This work addresses the challenge of humanoid robots interacting with underactuated, independently dynamic, and nonholonomically constrained objects in unstructured environments—scenarios often plagued by coupling forces, visual occlusions, and the absence of external state estimation. To this end, the authors propose HAIC, a unified framework that leverages only proprioceptive history to predict high-order object states and integrates geometric priors to construct a spatially anchored dynamic occupancy map. This enables the policy to infer collision boundaries and contact likelihood even in visual blind spots. Key innovations include a proprioception-based dynamics predictor, a geometry-guided dynamic occupancy map, and an asymmetric fine-tuning mechanism between the world model and policy, which collectively enhance robustness under distributional shift. Experiments demonstrate high success rates in tasks such as skateboard manipulation, variable-load pushing/pulling, and long-horizon object transport across diverse terrains, with active compensation for inertial disturbances.
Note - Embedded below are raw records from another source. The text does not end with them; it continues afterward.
/-! Witnesses: states and operands that meet a statement's hypotheses together, at the boundary values of its clauses. -/

theorem witness_DecodedWordEncodesBack : decode 0x20010010 = .command (.enc 16 16) := by decide

theorem witness_OpcodeMapSelectsCommand :
    ∃ r ∈ opcodeRows, r.selects 0x10000FFF = true ∧ r.mnemonic = "KEYLD" := ⟨_, .head _, by decide, rfl⟩

theorem witness_ReservedEncodingIsFatal :
    AcceptsWord (presented 0x10001010 0) ∧ SelectsNoRow (presented 0x10001010 0).cmd := by
  refine ⟨by decide, ?_⟩
  intro r hr
  simp only [opcodeRows, List.mem_cons, List.not_mem_nil, or_false] at hr
  obtain rfl | rfl | rfl | rfl | rfl := hr <;> decide

theorem witness_AssembledLinePresentsCommand : (5 : Nat) < 16 ∧ (4 : Nat) < 5 ∧ ¬ (5 : Nat) < 5 ∧ (15 : Nat) < 16 := by decide

/-- The last byte a line of five bytes gives, and the first it does not (for DEC, log 19). -/
theorem witness_AssembledLinePresentsCommand_boundary :
    let x := bytesOfBus 0x000102030405060708090A0B0C0D0E0F
    [AsmLine.keyld 5 x, .enc 5 16 x, .dec 5 16 x].map
        (fun l => ((bytesOfBus (assemble l).din)[4], (bytesOfBus (assemble l).din)[5])) =
      [(4, 0), (4, 0), (4, 0)] := by decide

theorem witness_SaturationChangesNoOutcome : Params.default.wellFormed = true ∧
    32 ∈ Params.default.unsupportedKeyLens := by decide

theorem witness_KeyWordsTurnFully : (16 : Nat) ≤ 16 := by decide

theorem witness_ResetAbandonsEverything :
    State.rstAsserted { inRounds .encrypt 9 ⟨1, 2, 3, 4⟩ zeroKeyRoundKeys with rst := [true] } = true := by decide

theorem witness_KeyldAcceptStep : (32 ∈ State.reset.params.unsupportedKeyLens) ∧
    ((15#12 ∉ State.reset.params.unsupportedKeyLens ∧ 15#12 ≠ 16#12) ∧
      (17#12 ∉ State.reset.params.unsupportedKeyLens ∧ 17#12 ≠ 16#12)) ∧
    16#12 ∉ State.reset.params.unsupportedKeyLens := by decide

theorem witness_EncStartsRounds : TransformAllowed 16 16 (presentedKeyed 0x20010010 0) := by decide

theorem witness_DecStartsRounds : TransformAllowed 16 4095 (presentedKeyed 0x30FFF010 0) := by decide

theorem witness_TransformFatalExceptions : State.reset.keyValid = false ∧
    ((presentedKeyed 0 0).keyValid = true ∧ 15#12 < 16#12) ∧
    ((presentedKeyed 0 0).keyValid = true ∧ 16#12 ≤ 16#12 ∧ 15#12 < 16#12) := by decide

theorem witness_AcceptStepFrames :
    (∃ t, exec (.keyld 16) State.reset = .next t) ∧ (∃ t, exec (.keyld 17) State.reset = .next t) ∧
    (∃ t, exec (transformInstr .encrypt 16 16) (presentedKeyed 0 0) = .next t ∧
      TransformAllowed 16 16 (presentedKeyed 0 0)) ∧
    (∃ t, exec (transformInstr .decrypt 15 16) (presentedKeyed 0 0) = .next t ∧
      ¬ TransformAllowed 15 16 (presentedKeyed 0 0)) ∧
    (∃ t, exec .blksz State.reset = .next t) ∧ (∃ t, exec .clr State.reset = .next t) :=
  ⟨⟨_, rfl⟩, ⟨_, rfl⟩, ⟨_, rfl, by decide⟩, ⟨_, rfl, by decide⟩, ⟨_, rfl⟩, ⟨_, rfl⟩⟩

theorem witness_StepRunsDecodedCommand :
    Accepts .blksz (presented 0x40000000 0) ∧
    Accepts (.keyld 17) { presented 0x10000011 0 with pending := [none] } ∧
    Accepts .clr { presented 0x50000000 0 with pending := [some ⟨0x40000000, 0⟩] } := by decide

theorem witness_KeyScheduleRoundStep :
    (∀ n ∈ [0#4, 1#4, 14#4, 15#4],
      (inSchedule n ⟨1, 2, 3, 4⟩).fsm = .ks ∧ (inSchedule n ⟨1, 2, 3, 4⟩).rstAsserted = false) ∧
    (14#4).toNat < 15 ∧ (14#4).toNat % 2 = 0 ∧ (13#4).toNat % 2 = 1 := by decide

theorem witness_FeistelRoundStep :
    (inRounds .decrypt 15 ⟨1, 2, 3, 4⟩ zeroKeyRoundKeys).fsm = .cr ∧
    (inRounds .encrypt 14 ⟨1, 2, 3, 4⟩ zeroKeyRoundKeys).fsm = .cr ∧ (14#4).toNat < 15 ∧
    (inRounds .encrypt 14 ⟨1, 2, 3, 4⟩ zeroKeyRoundKeys).rstAsserted = false := by decide

theorem witness_SequencerTransitions : ∃ t, step (presented 0x10000010 7) = .next t := ⟨_, rfl⟩

theorem witness_PresentedCommandWaits :
    ∃ t, step { inSchedule 15 ⟨1, 2, 3, 4⟩ with cmdValid := true } = .next t ∧
      State.cmdValid { inSchedule 15 ⟨1, 2, 3, 4⟩ with cmdValid := true } = true ∧
      (inSchedule 15 ⟨1, 2, 3, 4⟩).fsm ≠ .idle := ⟨_, rfl, rfl, by decide⟩

theorem witness_FatalIsLeftByResetAlone :
    ((inFatal [false, true]).rstAsserted = false ∧ (inFatal [false, true]).resetToCome = true) ∧
    ((inFatal []).rstAsserted = false ∧ (inFatal []).resetToCome = false) := by decide

theorem witness_StepStopsOnlyInFatal : State.reset.fsm ≠ .fatal ∧ (inFatal [true]).rstAsserted = true := by decide

theorem witness_IdleKeepsState :
    State.reset.fsm = .idle ∧ State.reset.cmdValid = false ∧ State.reset.rstAsserted = false := by decide

theorem witness_ParametersNeverChange : ∃ t, step State.reset = .next t ∧ State.reset.rstAsserted = false :=
  ⟨_, rfl, rfl⟩

theorem witness_BlkszAnswersSixteen : fieldOp 0x40000001 = 0x4#4 ∧ (0x40000001 : Word) ≠ 0x40000000 := by decide

theorem witness_ClrZeroesRoundKeys :
    (fieldOp 0x50010000 = 0x5#4 ∧ (0x50010000 : Word) ≠ 0x50000000) ∧
    ((inSchedule 15 ⟨1, 2, 3, 4⟩).keyValid = false ∧ ∃ v, step (inSchedule 15 ⟨1, 2, 3, 4⟩) = .next v) ∧
    (presented 0x50000000 0).keyValid = false ∧ ∃ v, step (presented 0x50000000 0) = .next v :=
  ⟨by decide, ⟨rfl, _, rfl⟩, rfl, _, rfl⟩

theorem witness_FatalEntryWritesCauseAlone :
    ∃ t, step (presented 0 0) = .next t ∧ (presented 0 0).fsm ≠ .fatal ∧ t.fsm = .fatal := ⟨_, rfl, by decide, rfl⟩

theorem witness_WrongKeyLengthIsRecoverable :
    (Accepts (.keyld 17) (presented 0x10000011 0) ∧ 17#12 ≠ 16#12) ∧
    (Accepts (.keyld 32) (presented 0x10000020 0) ∧ 32#12 ≠ 16#12) := by decide

theorem witness_ResponsesAreEmittedOnce :
    ∃ t, step (presented 0x40000000 0) = .next t ∧ (presented 0x40000000 0).rstAsserted = false ∧ t.rsp ≠ none :=
  ⟨_, rfl, rfl, by decide⟩

theorem witness_ResponsesAreEmittedOnce_dout :
    ∃ t, step (inRounds .encrypt 15 ⟨0x1A415792, 0xA02B8C54, 0x19AFF1CC, 0x6D346CDB⟩ zeroKeyRoundKeys) = .next t ∧
      t.dout ≠ 0 := ⟨_, rfl, by decide +kernel⟩

theorem witness_RoundKeyWriters :
    ∃ t, step { presented 0x50000000 0 with rk := zeroKeyRoundKeys } = .next t ∧ t.rk ≠ zeroKeyRoundKeys :=
  ⟨_, rfl, by decide⟩

theorem witness_KeyValidWriters :
    (∃ t, step (inSchedule 15 ⟨1, 2, 3, 4⟩) = .next t ∧ t.keyValid ≠ (inSchedule 15 ⟨1, 2, 3, 4⟩).keyValid ∧
      t.keyValid = true) ∧
    (∃ t, step (presentedKeyed 0x10000010 0) = .next t ∧ t.keyValid ≠ (presentedKeyed 0x10000010 0).keyValid ∧
      t.keyValid = false) := ⟨⟨_, rfl, by decide, rfl⟩, ⟨_, rfl, by decide, rfl⟩⟩

theorem witness_KeyMaterialStaysInside : (inSchedule 4 ⟨1, 2, 3, 4⟩).fsm ≠ .cr := by decide

theorem witness_ControlIgnoresData :
    ∃ u, u = State.setHalves (State.setKeyRegs { State.reset with din := 9, rk := zeroKeyRoundKeys } ⟨1, 2, 3, 4⟩)
      ⟨5, 6, 7, 8⟩ := ⟨_, rfl⟩

/-- The middle of a real schedule: the invariant holds in `KS`, and the step answers a next state. -/
theorem witness_StepKeepsInvariant :
    Inv (presented 0x10000010 7).startSchedule ∧ ∃ t, step (presented 0x10000010 7).startSchedule = .next t := by
  refine ⟨⟨⟨?_, ?_, ?_⟩, ⟨?_, ?_⟩, ⟨?_, ?_⟩, ?_, ?_⟩, ⟨_, rfl⟩⟩
  · intro h; exact absurd rfl h
  · intro _; rfl
  · intro h; exact absurd rfl h
  · constructor <;> intro h <;> revert h <;> decide
  · intro h; cases h
  · intro _; rfl
  · intro h; cases h
  · intro h; cases h
  · intro _; exact ⟨bytesOfBus 7, Vector.replicate 32 0, by decide⟩

theorem witness_StepKeepsSequencerInvariant :
    RestingRegisters (presented 0x10000010 7).startSchedule ∧ CauseRecorded (presented 0x10000010 7).startSchedule ∧
      KeyFlagFits (presented 0x10000010 7).startSchedule ∧
      ∃ t, step (presented 0x10000010 7).startSchedule = .next t :=
  have h := witness_StepKeepsInvariant
  ⟨h.1.1, h.1.2.1, h.1.2.2.1, h.2⟩

theorem witness_KeyldComputesSchedule :
    Accepts (.keyld 16#12) (presented 0x10000010 7) ∧ NoResetFor 17 (presented 0x10000010 7) ∧
      16#12 ∉ (presented 0x10000010 7).params.unsupportedKeyLens := by decide

theorem witness_TransformCommandComputesTransform :
    (Accepts (transformInstr .encrypt 16 16) (presentedKeyed 0x20010010 7) ∧
      NoResetFor 17 (presentedKeyed 0x20010010 7) ∧ TransformAllowed 16 16 (presentedKeyed 0x20010010 7)) ∧
    (Accepts (transformInstr .decrypt 16 4095) (presentedKeyed 0x30FFF010 7) ∧
      NoResetFor 17 (presentedKeyed 0x30FFF010 7) ∧ TransformAllowed 16 4095 (presentedKeyed 0x30FFF010 7)) := by decide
Humanoid robots show promise for complex whole-body tasks in unstructured environments. Although Human-Object Interaction (HOI) has advanced, most methods focus on fully actuated objects rigidly coupled to the robot, ignoring underactuated objects with independent dynamics and non-holonomic constraints. These introduce control challenges from coupling forces and occlusions. We present HAIC, a unified framework for robust interaction across diverse object dynamics without external state estimation. Our key contribution is a dynamics predictor that estimates high-order object states (velocity, acceleration) solely from proprioceptive history. These predictions are projected onto static geometric priors to form a spatially grounded dynamic occupancy map, enabling the policy to infer collision boundaries and contact affordances in blind spots. We use asymmetric fine-tuning, where a world model continuously adapts to the student policy's exploration, ensuring robust state estimation under distribution shifts. Experiments on a humanoid robot show HAIC achieves high success rates in agile tasks (skateboarding, cart pushing/pulling under various loads) by proactively compensating for inertial perturbations, and also masters multi-object long-horizon tasks like carrying a box across varied terrain by predicting the dynamics of multiple objects.